She detected the irony.

“Lionel never says such things to me.” For one instant I felt the lash and smarted. I was half inclined to retort “Lionel is the prince of good manners,” but that would have given her the satisfaction she was waiting for, and most likely she would have gone to bed.

Grahame at heart was very proud of Sibella, but he, like myself, was under no delusions about her. His special fondness was also partly a result of their having been so much together as children. Mr. and Mrs. Hallward’s other children were much older, and with the exception of Miss Hallward, an unmarried spinster verging on forty, were either married or out in the world. Miss Hallward, who must have been singularly handsome in her youth, and who as a matter of fact was so still, had devoted her whole life to her brothers and sisters, and was particularly fond of Sibella, who made use of her in every possible way. Miss Hallward had always been singularly kind to me, and I liked her.

I could well remember an incident which occurred on the occasion of one of my first visits to the house. Sibella had been asked to do something by Miss Hallward and had refused, and, working herself into a rage, had told her sister, who at that time could not have been more than thirty, that she was a disappointed old maid and that nobody had wanted to marry her because she was so unattractive. Miss Hallward had grown very white, and had turned on Sibella with a fierceness I never saw her display before or after. The occurrence was unimportant, except that it served to frame her, as it were, in the past of an unhappy love story, and she was always the more interesting to me because of it.

When I said good-bye to Sibella I felt sure that she was more interested in me than she had been since as a boy of sixteen I had declared my passion and had been granted the privilege of kissing her when opportunity offered, little love passages of which Grahame had remained in entire ignorance. I also saw that I had succeeded in giving her the impression I was aiming at—that I was wholly freed from her spell. To a girl of Sibella’s temperament this is at all times amazing, and so far from being glad at her rejected lover being in spirits she was at pains to detect the unhealed wound. Still, she was in her way really in love with Lionel Holland, and was not prepared to invest more than the smallest superfluity of coquetry and fascination in bringing me again into her net. I verily believe it would have given her some pleasure to see Holland and myself at each other’s throats. Then she would probably have been content to leave me to some other woman. Had she known how near I was at times to seizing her in my arms and kissing her, with or without her will, she would have been satisfied—more, I think she would have been frightened.

She had a peculiar and unexpected effect on me. I found myself wavering in my purpose, and returning once more to the question which I had thought decided as to whether the risk I ran was worth the prize. I even found myself troubled with scruples as to the taking of life, and for some weeks was in serious danger of abandoning my undertaking.

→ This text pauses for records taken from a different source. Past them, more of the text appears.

-- ==== Sys2Proof/Machine/Rack.lean ====
section
/-! DEFINITION. The rows of the dictionary (R462 to R473, R504 to R508, R565, R566), as the object tables of the
chapters give them: place, type, access, Default, range, role, unit, persistence, unit code, name. A row whose Meaning names its
bits has their mask (R506). -/

namespace Sys2Proof

/-- Rows of the table: DEV_VENDOR to RACK_NAMES. -/
def rackDev0 : List ObjRow := [
  { index := 0x0000, stride := 0x0, count := 1, first := 1, last := 1, type := .str, access := .ro, dflt := 7, lo := 0, hi := 7, name := "DEV_VENDOR" },
  { index := 0x0000, stride := 0x0, count := 1, first := 2, last := 2, type := .u16, access := .ro, dflt := 25616, lo := 0, hi := 65535, name := "DEV_PART" },
  { index := 0x0000, stride := 0x0, count := 1, first := 3, last := 3, type := .u8, access := .ro, dflt := 2, lo := 0, hi := 255, name := "DEV_SILREV" },
  { index := 0x0000, stride := 0x0, count := 1, first := 4, last := 4, type := .u32, access := .ro, dflt := 0, lo := 0, hi := 4294967295, mask := some 0xFFFFFFFF, name := "DEV_FWVER" },
  { index := 0x0000, stride := 0x0, count := 1, first := 5, last := 5, type := .u64, access := .ro, dflt := 0, lo := 0, hi := 18446744073709551615, name := "DEV_UID" },
  { index := 0x0000, stride := 0x0, count := 1, first := 6, last := 6, type := .str, access := .ro, dflt := 0, lo := 0, hi := 24, name := "DEV_SERIAL" },
  { index := 0x0001, stride := 0x0, count := 1, first := 1, last := 16, type := .u16, access := .ro, dflt := 0, lo := 0, hi := 65535, name := "DEV_POD_TYPE" },
  { index := 0x0002, stride := 0x0, count := 1, first := 1, last := 16, type := .u8, access := .ro, dflt := 0, lo := 0, hi := 255, name := "DEV_POD_REV" },
  { index := 0x0003, stride := 0x0, count := 1, first := 1, last := 16, type := .u64, access := .ro, dflt := 0, lo := 0, hi := 18446744073709551615, name := "DEV_POD_UID" },
  { index := 0x0010, stride := 0x0, count := 1, first := 1, last := 1, type := .u8, access := .ro, dflt := 1, lo := 0, hi := 255, name := "RACK_FORMAT" },
  { index := 0x0010, stride := 0x0, count := 1, first := 2, last := 2, type := .u16, access := .ro, dflt := 0, lo := 0, hi := 65535, name := "RACK_COUNT" },
  { index := 0x0010, stride := 0x0, count := 1, first := 3, last := 3, type := .u32, access := .ro, dflt := 0, lo := 0, hi := 4294967295, name := "RACK_CRC" },
  { index := 0x0010, stride := 0x0, count := 1, first := 4, last := 4, type := .u32, access := .ro, dflt := 0, lo := 0, hi := 4294967295, name := "RACK_NAMES_LEN" },
  { index := 0x0010, stride := 0x0, count := 1, first := 5, last := 5, type := .u32, access := .ro, dflt := 0, lo := 0, hi := 4294967295, name := "RACK_FWVER" },
  { index := 0x0011, stride := 0x0, count := 1, first := 1, last := 1, type := .blob, access := .ro, dflt := 0, lo := 0, hi := 65535, name := "RACK_NAMES" }
]

/-- Rows of the Rack records themselves (R504): K records, 256 to an index. -/
def rackRecs : List ObjRow := [
  { index := 0x0100, stride := 0x0, count := 1, first := 0, last := 255, type := .blob, access := .ro, dflt := 0, lo := 0, hi := 32, name := "RACK_RECORD" },
  { index := 0x0101, stride := 0x0, count := 1, first := 0, last := 255, type := .blob, access := .ro, dflt := 0, lo := 0, hi := 32, name := "RACK_RECORD" },
  { index := 0x0102, stride := 0x0, count := 1, first := 0, last := 33, type := .blob, access := .ro, dflt := 0, lo := 0, hi := 32, name := "RACK_RECORD" }
]

/-- Rows of the table: HUB_STATE to HUB_FLTO_MODE. -/
def rackHub0 : List ObjRow := [
  { index := 0x1000, stride := 0x0, count := 1, first := 1, last := 1, type := .u8, access := .ro, dflt := 1, lo := 0, hi := 255, name := "HUB_STATE" },
  { index := 0x1000, stride := 0x0, count := 1, first := 2, last := 2, type := .u16, access := .ro, dflt := 0, lo := 0, hi := 65535, mask := some 0x3FF, name := "HUB_RST_CAUSE" },
  { index := 0x1000, stride := 0x0, count := 1, first := 3, last := 3, type := .u32, access := .ro, dflt := 0, lo := 0, hi := 4294967295, name := "HUB_RST_COUNT" },
  { index := 0x1000, stride := 0x0, count := 1, first := 4, last := 4, type := .bool, access := .cmd, dflt := 0, lo := 0, hi := 1, role := .service, name := "HUB_RESET" },
  { index := 0x1000, stride := 0x0, count := 1, first := 5, last := 5, type := .u32, access := .ro, dflt := 0, lo := 0, hi := 4294967295, ucode := 4, scale := -6, name := "HUB_BOOT_TIME" },
  { index := 0x1000, stride := 0x0, count := 1, first := 6, last := 6, type := .u8, access := .ro, dflt := 0, lo := 0, hi := 255, name := "HUB_BOOT_STATUS" },
  { index := 0x1010, stride := 0x0, count := 1, first := 1, last := 1, type := .bool, access := .cmd, dflt := 0, lo := 0, hi := 1, role := .operate, name := "HUB_SLEEP" },
  { index := 0x1010, stride := 0x0, count := 1, first := 2, last := 2, type := .u16, access := .rw, dflt := 127, lo := 0, hi := 1023, role := .configure, persist := true, mask := some 0x3FF, name := "HUB_WAKE_EN" },
  { index := 0x1010, stride := 0x0, count := 1, first := 3, last := 3, type := .u32, access := .rw, dflt := 0, lo := 0, hi := 4000000000, role := .configure, persist := true, ucode := 4, scale := -3, name := "HUB_WAKE_TIMER" },
  { index := 0x1010, stride := 0x0, count := 1, first := 4, last := 4, type := .u16, access := .ro, dflt := 0, lo := 0, hi := 65535, name := "HUB_WAKE_CAUSE" },
  { index := 0x1010, stride := 0x0, count := 1, first := 5, last := 5, type := .u16, access := .rw, dflt := 65535, lo := 0, hi := 65535, role := .configure, persist := true, name := "HUB_PODPORT_WAKE" },
  { index := 0x1010, stride := 0x0, count := 1, first := 6, last := 6, type := .u32, access := .ro, dflt := 0, lo := 0, hi := 4294967295, name := "HUB_SLEEPS" },
  { index := 0x1010, stride := 0x0, count := 1, first := 7, last := 7, type := .u16, access := .ro, dflt := 1, lo := 0, hi := 65535, name := "HUB_SLEEP_BLOCK" },
  { index := 0x1011, stride := 0x0, count := 1, first := 1, last := 12, type := .u16, access := .rw, dflt := 0, lo := 0, hi := 4095, role := .configure, persist := true, name := "HUB_HKW_LO" },
  { index := 0x1012, stride := 0x0, count := 1, first := 1, last := 12, type := .u16, access := .rw, dflt := 4095, lo := 0, hi := 4095, role := .configure, persist := true, name := "HUB_HKW_HI" },
  { index := 0x1020, stride := 0x0, count := 1, first := 1, last := 1, type := .u8, access := .rw, dflt := 0, lo := 0, hi := 1, role := .configure, persist := true, name := "HUB_CLKSRC" },
  { index := 0x1020, stride := 0x0, count := 1, first := 2, last := 2, type := .u8, access := .rw, dflt := 0, lo := 0, hi := 2, role := .configure, persist := true, name := "HUB_CLK_PORT" },
  { index := 0x1020, stride := 0x0, count := 1, first := 3, last := 3, type := .u8, access := .ro, dflt := 0, lo := 0, hi := 255, name := "HUB_CLK_STATE" },
  { index := 0x1020, stride := 0x0, count := 1, first := 4, last := 4, type := .u32, access := .ro, dflt := 0, lo := 0, hi := 4294967295, name := "HUB_CLK_SWITCHES" },
  { index := 0x1020, stride := 0x0, count := 1, first := 5, last := 5, type := .s16, access := .ro, dflt := 0, lo := -32768, hi := 32767, ucode := 12, scale := -1, name := "HUB_XTAL_PPM" },
  { index := 0x1030, stride := 0x0, count := 1, first := 1, last := 1, type := .u16, access := .rw, dflt := 65535, lo := 0, hi := 65535, role := .configure, persist := true, name := "HUB_PODSUP_EN" },
  { index := 0x1030, stride := 0x0, count := 1, first := 2, last := 2, type := .u16, access := .ro, dflt := 0, lo := 0, hi := 65535, name := "HUB_PODSUP_FLT" },
  { index := 0x1040, stride := 0x1, count := 2, first := 1, last := 1, type := .u16, access := .rw, dflt := 0, lo := 0, hi := 65535, role := .configure, persist := true, name := "HUB_FLTO_CH" },
  { index := 0x1040, stride := 0x1, count := 2, first := 2, last := 2, type := .u32, access := .rw, dflt := 0, lo := 0, hi := 262142, role := .configure, persist := true, mask := some 0x3FFFE, name := "HUB_FLTO_CAUSE" },
  { index := 0x1040, stride := 0x1, count := 2, first := 3, last := 3, type := .u8, access := .rw, dflt := 0, lo := 0, hi := 7, role := .configure, persist := true, mask := some 0x7, name := "HUB_FLTO_MODE" }
]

And yet I cannot say that Sibella had any direct influence for good upon me, and it would have been hard to define why she should have exercised a restraining influence upon me at all.

I continued my visits to the Hallwards and saw that her pique at my apparent indifference to her engagement grew.

She might have been content with the number of admirers to whom it had obviously been a matter of some moment, but Sibella wanted the one admirer to care who was apparently indifferent.

I evidently pleased Mr. Gascoyne at the office, for his cordiality towards me increased daily. I threw into my manner towards him just as much of the filial attitude as I could without suggesting the least desire to usurp the place of his dead son.